■ Available data ■
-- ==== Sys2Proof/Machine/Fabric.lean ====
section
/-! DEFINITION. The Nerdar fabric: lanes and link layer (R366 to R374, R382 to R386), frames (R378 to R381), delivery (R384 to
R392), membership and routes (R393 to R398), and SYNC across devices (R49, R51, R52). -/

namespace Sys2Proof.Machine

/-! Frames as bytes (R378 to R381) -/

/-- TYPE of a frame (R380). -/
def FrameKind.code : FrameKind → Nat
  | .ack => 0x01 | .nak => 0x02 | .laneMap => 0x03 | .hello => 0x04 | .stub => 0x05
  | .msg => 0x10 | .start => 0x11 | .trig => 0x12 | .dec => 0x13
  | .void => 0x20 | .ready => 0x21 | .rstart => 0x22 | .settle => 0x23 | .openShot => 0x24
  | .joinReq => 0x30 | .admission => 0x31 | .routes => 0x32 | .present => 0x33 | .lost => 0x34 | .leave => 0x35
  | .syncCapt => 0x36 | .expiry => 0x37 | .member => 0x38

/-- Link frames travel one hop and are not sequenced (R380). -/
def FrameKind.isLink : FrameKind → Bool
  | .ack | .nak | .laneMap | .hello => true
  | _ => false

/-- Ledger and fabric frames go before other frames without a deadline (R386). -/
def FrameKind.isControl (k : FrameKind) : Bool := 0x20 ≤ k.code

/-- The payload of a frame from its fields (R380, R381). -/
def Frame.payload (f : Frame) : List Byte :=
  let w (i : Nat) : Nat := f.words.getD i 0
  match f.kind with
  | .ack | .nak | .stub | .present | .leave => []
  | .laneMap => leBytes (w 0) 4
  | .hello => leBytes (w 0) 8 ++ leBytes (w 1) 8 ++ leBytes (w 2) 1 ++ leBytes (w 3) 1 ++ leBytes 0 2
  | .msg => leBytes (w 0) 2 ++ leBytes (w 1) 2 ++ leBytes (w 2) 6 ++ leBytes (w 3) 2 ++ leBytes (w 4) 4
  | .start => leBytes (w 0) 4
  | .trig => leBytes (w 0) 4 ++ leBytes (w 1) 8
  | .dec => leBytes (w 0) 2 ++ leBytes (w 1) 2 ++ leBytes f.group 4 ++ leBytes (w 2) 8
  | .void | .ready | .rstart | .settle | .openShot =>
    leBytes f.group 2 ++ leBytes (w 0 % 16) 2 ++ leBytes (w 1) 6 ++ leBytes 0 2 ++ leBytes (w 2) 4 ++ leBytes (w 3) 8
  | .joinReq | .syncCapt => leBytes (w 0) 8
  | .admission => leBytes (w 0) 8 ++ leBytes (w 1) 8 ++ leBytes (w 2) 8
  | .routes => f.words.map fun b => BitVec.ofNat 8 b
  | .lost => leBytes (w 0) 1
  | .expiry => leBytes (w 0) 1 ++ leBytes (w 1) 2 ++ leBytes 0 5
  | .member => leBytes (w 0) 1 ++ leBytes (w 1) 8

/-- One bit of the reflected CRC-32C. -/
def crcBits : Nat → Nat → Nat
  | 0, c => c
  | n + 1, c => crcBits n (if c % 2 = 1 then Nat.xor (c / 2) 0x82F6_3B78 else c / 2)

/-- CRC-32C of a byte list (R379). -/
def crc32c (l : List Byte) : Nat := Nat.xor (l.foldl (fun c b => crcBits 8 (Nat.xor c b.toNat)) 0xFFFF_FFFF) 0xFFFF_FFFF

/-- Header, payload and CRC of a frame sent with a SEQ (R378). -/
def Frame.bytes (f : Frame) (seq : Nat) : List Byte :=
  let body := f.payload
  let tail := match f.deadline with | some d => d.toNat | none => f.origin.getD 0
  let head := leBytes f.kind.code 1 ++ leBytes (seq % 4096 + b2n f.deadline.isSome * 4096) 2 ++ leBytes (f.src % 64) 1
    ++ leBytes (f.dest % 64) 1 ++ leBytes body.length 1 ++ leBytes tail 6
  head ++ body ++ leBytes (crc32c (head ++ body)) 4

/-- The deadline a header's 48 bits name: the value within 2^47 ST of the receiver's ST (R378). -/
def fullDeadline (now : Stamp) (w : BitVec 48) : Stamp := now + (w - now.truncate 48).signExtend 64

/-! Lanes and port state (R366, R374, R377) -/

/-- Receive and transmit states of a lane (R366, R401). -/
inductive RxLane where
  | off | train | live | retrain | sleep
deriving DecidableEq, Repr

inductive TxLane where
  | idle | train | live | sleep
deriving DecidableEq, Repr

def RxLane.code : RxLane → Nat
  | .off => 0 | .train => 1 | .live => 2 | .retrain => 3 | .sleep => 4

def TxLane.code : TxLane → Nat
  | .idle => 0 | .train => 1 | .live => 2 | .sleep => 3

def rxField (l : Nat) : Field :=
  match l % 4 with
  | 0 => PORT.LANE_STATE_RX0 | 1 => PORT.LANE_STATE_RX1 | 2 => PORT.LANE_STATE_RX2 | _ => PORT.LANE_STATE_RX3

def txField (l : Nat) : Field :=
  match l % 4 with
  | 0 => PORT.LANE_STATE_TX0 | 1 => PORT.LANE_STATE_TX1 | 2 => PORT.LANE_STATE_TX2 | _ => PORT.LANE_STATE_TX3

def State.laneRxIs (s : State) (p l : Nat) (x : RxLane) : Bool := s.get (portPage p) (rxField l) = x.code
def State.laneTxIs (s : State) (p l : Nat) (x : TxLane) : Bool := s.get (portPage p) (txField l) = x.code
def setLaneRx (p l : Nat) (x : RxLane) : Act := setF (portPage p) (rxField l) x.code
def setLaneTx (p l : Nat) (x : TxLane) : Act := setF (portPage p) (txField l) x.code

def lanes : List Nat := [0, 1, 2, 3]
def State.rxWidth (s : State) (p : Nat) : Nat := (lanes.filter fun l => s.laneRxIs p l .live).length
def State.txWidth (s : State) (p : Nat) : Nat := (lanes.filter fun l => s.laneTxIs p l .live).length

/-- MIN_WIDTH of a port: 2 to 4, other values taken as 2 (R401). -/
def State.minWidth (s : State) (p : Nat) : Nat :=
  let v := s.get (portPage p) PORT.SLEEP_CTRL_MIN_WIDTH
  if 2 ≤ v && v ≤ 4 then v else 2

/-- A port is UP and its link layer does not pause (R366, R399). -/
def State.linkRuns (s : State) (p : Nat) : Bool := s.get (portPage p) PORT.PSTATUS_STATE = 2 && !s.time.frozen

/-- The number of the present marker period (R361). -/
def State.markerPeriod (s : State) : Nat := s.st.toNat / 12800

■ What is needed ■
Take the line that contains "let v := s.get" and each line after it through the end of the records, and repeat them all exactly. Nothing else.

■ Written solution ■
  let v := s.get (portPage p) PORT.SLEEP_CTRL_MIN_WIDTH
  if 2 ≤ v && v ≤ 4 then v else 2

/-- A port is UP and its link layer does not pause (R366, R399). -/
def State.linkRuns (s : State) (p : Nat) : Bool := s.get (portPage p) PORT.PSTATUS_STATE = 2 && !s.time.frozen

/-- The number of the present marker period (R361). -/
def State.markerPeriod (s : State) : Nat := s.st.toNat / 12800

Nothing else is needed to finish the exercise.